Comic Opera Monarchies

A common feature of early trade contacts was an intensification of tribal warfare. Many chiefs were quick to realize the possibilities that firearms offered for strengthening their power. Warfare became more bloody and more decisive. Kamehameha in the Hawaiian Islands, Cakobau in the Fiji Islands, Pomare in Tahiti, Taufa'ahau in the Tonga Islands, Hongi Ika in New Zealand, and many other chiefs attempted, with varying success, to extend their rule and establish kingdoms on European models. The more successful ones introduced European court ceremonies, even though the crown might be made of pasteboard. These monarchies were expensive, and the debts of the kings led to intrigue that resulted in increased foreign control.

ENGLISH AND FRENCH RIVALRY

By the time of the great eighteenth-century voyages in the Pacific, Spain had ceased to be a major power. She secured the Carolines and Marshalls and made a few efforts to secure Tahiti but did not offer much competition in the rivalry for Pacific islands that developed in the nineteenth century. Britain and France, the two most powerful European nations, had led in the exploration of the Pacific and acquired, during the nineteenth century, most of the more desirable islands. The explorers of both nations had made conflicting claims to their discoveries. The traders and others who followed continued to make claims. Missionaries and planters were loud in their cries for assistance from their home governments in their troubles with natives and nationals of other countries. This rivalry long delayed annexation, as neither of the home governments in Paris or London considered the Pacific islands worth a war. French attention to New Zealand in the 1820's and the 1830's brought British colonists and annexation in 1840. France took advantage of local troubles to establish a protectorate over Tahiti in 1842 although she did not annex the Society Islands outright until 1874.

The French barely nosed out the British in New Caledonia. The island was discovered by Cook in 1774, but he did not leave a very impressive account of it. The next visitor was the French navigator D'Entrecasteaux, who gave a more favorable description. In due time the French government began to take an interest in this part of the Pacific. In 1843 some missionaries were sent on a warship and the French flag was raised. The missionaries proved too anxious in securing land and were mistreated by the natives. When word of this reached France there was agitation for annexation. The French heard a well-founded rumor that the British were about to annex the island in 1853 and sent an order to their Pacific squadron to annex the island if the British had not already done so. The British captain was slow and, as a result, the French secured the island and its great mineral resources.

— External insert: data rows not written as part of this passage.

-- ==== Sys2Proof/Laws/FrameStore.lean ====
section
/-! SUPPORT. What each operation leaves alone: the store controller, start-up, the gang agent and the link receivers. -/

namespace Sys2Proof.Machine.State

variable {s : State}

/-! ## Store.lean -/

@[simp] theorem scrubOffer_frame (l : Nat) :
    (s.scrubOffer l).framer = s.framer ∧ (s.scrubOffer l).links = s.links ∧ (s.scrubOffer l).health = s.health ∧ (s.scrubOffer l).cues = s.cues
    ∧ (s.scrubOffer l).routes = s.routes ∧ (s.scrubOffer l).player = s.player ∧ (s.scrubOffer l).gang = s.gang ∧ (s.scrubOffer l).fault = s.fault
    ∧ (s.scrubOffer l).mgmt = s.mgmt ∧ (s.scrubOffer l).pending = s.pending ∧ (s.scrubOffer l).align = s.align ∧ (s.scrubOffer l).ctl = s.ctl := by
  simp only [scrubOffer]
  split <;> simp
@[simp] theorem readCorrected_frame (l : Nat) :
    (s.readCorrected l).framer = s.framer ∧ (s.readCorrected l).links = s.links ∧ (s.readCorrected l).health = s.health
    ∧ (s.readCorrected l).cues = s.cues ∧ (s.readCorrected l).routes = s.routes ∧ (s.readCorrected l).player = s.player
    ∧ (s.readCorrected l).gang = s.gang ∧ (s.readCorrected l).fault = s.fault ∧ (s.readCorrected l).mgmt = s.mgmt
    ∧ (s.readCorrected l).pending = s.pending ∧ (s.readCorrected l).align = s.align ∧ (s.readCorrected l).ctl = s.ctl := by
  simp only [readCorrected]
  split <;> simp
@[simp] theorem readUncorrectable_frame (l k : Nat) :
    (s.readUncorrectable l k).framer = s.framer ∧ (s.readUncorrectable l k).links = s.links ∧ (s.readUncorrectable l k).health = s.health
    ∧ (s.readUncorrectable l k).cues = s.cues ∧ (s.readUncorrectable l k).routes = s.routes ∧ (s.readUncorrectable l k).player = s.player
    ∧ (s.readUncorrectable l k).gang = s.gang ∧ (s.readUncorrectable l k).mgmt = s.mgmt ∧ (s.readUncorrectable l k).pending = s.pending
    ∧ (s.readUncorrectable l k).align = s.align ∧ (s.readUncorrectable l k).ctl = s.ctl := by
  simp only [readUncorrectable]
  split <;> simp
@[simp] theorem eccOutcome_frame (l k : Nat) (ecc : Ecc) :
    (s.eccOutcome l k ecc).framer = s.framer ∧ (s.eccOutcome l k ecc).links = s.links ∧ (s.eccOutcome l k ecc).health = s.health
    ∧ (s.eccOutcome l k ecc).cues = s.cues ∧ (s.eccOutcome l k ecc).routes = s.routes ∧ (s.eccOutcome l k ecc).player = s.player
    ∧ (s.eccOutcome l k ecc).gang = s.gang ∧ (s.eccOutcome l k ecc).mgmt = s.mgmt ∧ (s.eccOutcome l k ecc).pending = s.pending
    ∧ (s.eccOutcome l k ecc).align = s.align ∧ (s.eccOutcome l k ecc).ctl = s.ctl := by
  simp only [eccOutcome]
  split <;> simp
@[simp] theorem startOp_frame (op : FlashOp) (j : Job) :
    (s.startOp op j).framer = s.framer ∧ (s.startOp op j).links = s.links ∧ (s.startOp op j).health = s.health ∧ (s.startOp op j).cues = s.cues
    ∧ (s.startOp op j).routes = s.routes ∧ (s.startOp op j).player = s.player ∧ (s.startOp op j).gang = s.gang ∧ (s.startOp op j).fault = s.fault
    ∧ (s.startOp op j).mgmt = s.mgmt ∧ (s.startOp op j).pending = s.pending ∧ (s.startOp op j).align = s.align ∧ (s.startOp op j).ctl = s.ctl := by
  simp [startOp]
@[simp] theorem handedStart_frame (e : DirEntry) (b : PageBuf) :
    (s.handedStart e b).framer = s.framer ∧ (s.handedStart e b).links = s.links ∧ (s.handedStart e b).health = s.health
    ∧ (s.handedStart e b).cues = s.cues ∧ (s.handedStart e b).routes = s.routes ∧ (s.handedStart e b).player = s.player
    ∧ (s.handedStart e b).gang = s.gang ∧ (s.handedStart e b).fault = s.fault ∧ (s.handedStart e b).mgmt = s.mgmt
    ∧ (s.handedStart e b).pending = s.pending ∧ (s.handedStart e b).align = s.align ∧ (s.handedStart e b).ctl = s.ctl := by
  simp [handedStart]
@[simp] theorem scrubClean_frame :
    s.scrubClean.framer = s.framer ∧ s.scrubClean.links = s.links ∧ s.scrubClean.health = s.health ∧ s.scrubClean.cues = s.cues
    ∧ s.scrubClean.routes = s.routes ∧ s.scrubClean.player = s.player ∧ s.scrubClean.gang = s.gang ∧ s.scrubClean.fault = s.fault
    ∧ s.scrubClean.mgmt = s.mgmt ∧ s.scrubClean.pending = s.pending ∧ s.scrubClean.align = s.align ∧ s.scrubClean.ctl = s.ctl := by
  simp only [scrubClean]
  split <;> simp
/-- An engine step that starts touches the store and the fault record alone. -/
theorem started_frame {s t : State} :
    (∀ j p b ecc, s.copyStart j p b ecc = some t → t = { s with store := t.store, fault := t.fault })
    ∧ (∀ j, s.eraseSpare j = some t → t = { s with store := t.store, fault := t.fault }) := by
  refine ⟨fun j p b ecc h => ?_, fun j h => ?_⟩
  · unfold copyStart at h
    split at h
    · cases h
    · split at h <;> cases h <;> rfl
    · split at h
      · cases h
        unfold eccOutcome readCorrected readUncorrectable scrubOffer State.raise
        dsimp only
        (repeat' split) <;> rfl
      · cases h
  · unfold eraseSpare at h
    cases hx : s.store.lowestUnerased <;> rw [hx] at h <;> cases h <;> rfl

theorem starts_frame {s t : State} (ecc : Ecc)
    (h : s.clipStart ecc = some t ∨ s.saveStart = some t ∨ s.scrubStart ecc = some t ∨ s.backlogStart = some t) :
    t = { s with store := t.store, fault := t.fault } := by
  have take : ∀ j p, s.scrubTake j p ecc = some t → t = { s with store := t.store, fault := t.fault } := by
    intro j p h
    unfold scrubTake at h
    dsimp only at h
    split at h
    · have := started_frame.1 _ _ _ _ h; rw [this]; rfl
    · cases h
  have spare : s.scrubSpare = some t → t = { s with store := t.store, fault := t.fault } := by
    intro h
    unfold scrubSpare at h
    split at h
    · cases h
    · exact started_frame.2 _ h
  rcases h with h | h | h | h
  · unfold clipStart at h
    (repeat' split at h) <;> first | exact started_frame.1 _ _ _ _ h | exact started_frame.2 _ h | (cases h; rfl) | cases h
  · unfold saveStart at h
    split at h <;> cases h <;> rfl
  · unfold scrubStart at h
    (repeat' split at h) <;> first | exact started_frame.1 _ _ _ _ h | exact take _ _ h | exact spare h | (cases h; rfl) | cases h
  · unfold backlogStart at h
    split at h
    · cases h; rfl
    · exact started_frame.2 _ h
    · cases hx : backlogHead s.store <;> rw [hx] at h <;> cases h <;> rfl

THE GERMANS AND THE JAPANESE

France and Britain had secured title to most of the important Pacific islands when the Germans appeared on the scene. German interest in the Pacific was first represented by commercial companies located in Bremen and Hamburg. During the 1840's German vessels began to appear in the Pacific with increasing frequency. The Hamburg firm of Godeffroy, the most aggressive of these, had branches in Hawaii, Fiji, Samoa, and New Guinea. After the unification of the German Empire in Europe, Bismarck was finally won over to the policy of securing colonies. In 1884 Germany annexed northeastern New Guinea and the New Britannia (now Bismarck) Islands over the bitter protests of Australia. She managed to secure a few additional islands in the part of the Pacific that Britain and France had not already effectively occupied. German interest in the Carolines and Marshalls brought Spanish colonies to those islands during the 1880's. However, Spain lost the Philippines and Guam in the Spanish American War and had no interest in such poor and remote islands. In 1899 Germany was able to buy them for $4,000,000 and to divide the Samoan Islands with the United States.

Japan appears to have had some contact with the Carolines and Marianas through fishermen before Magellan crossed the Pacific. However, her first real action came in 1890 when she forced a chief on one of the Marshall atolls to apologize for the murder of shipwrecked Japanese fishermen. In the same year the first of some small Japanese trading firms was established in the Carolines. By 1912 Japanese traders were established in Palau, Truk, Ponape, and the Marianas. In 1914 Japan, with the agreement of Great Britain, seized the German islands north of the equator. After the war these were given to her as a mandate from the League of Nations. Australia received the German possessions south of the equator with the exception of western Samoa, which went to New Zealand.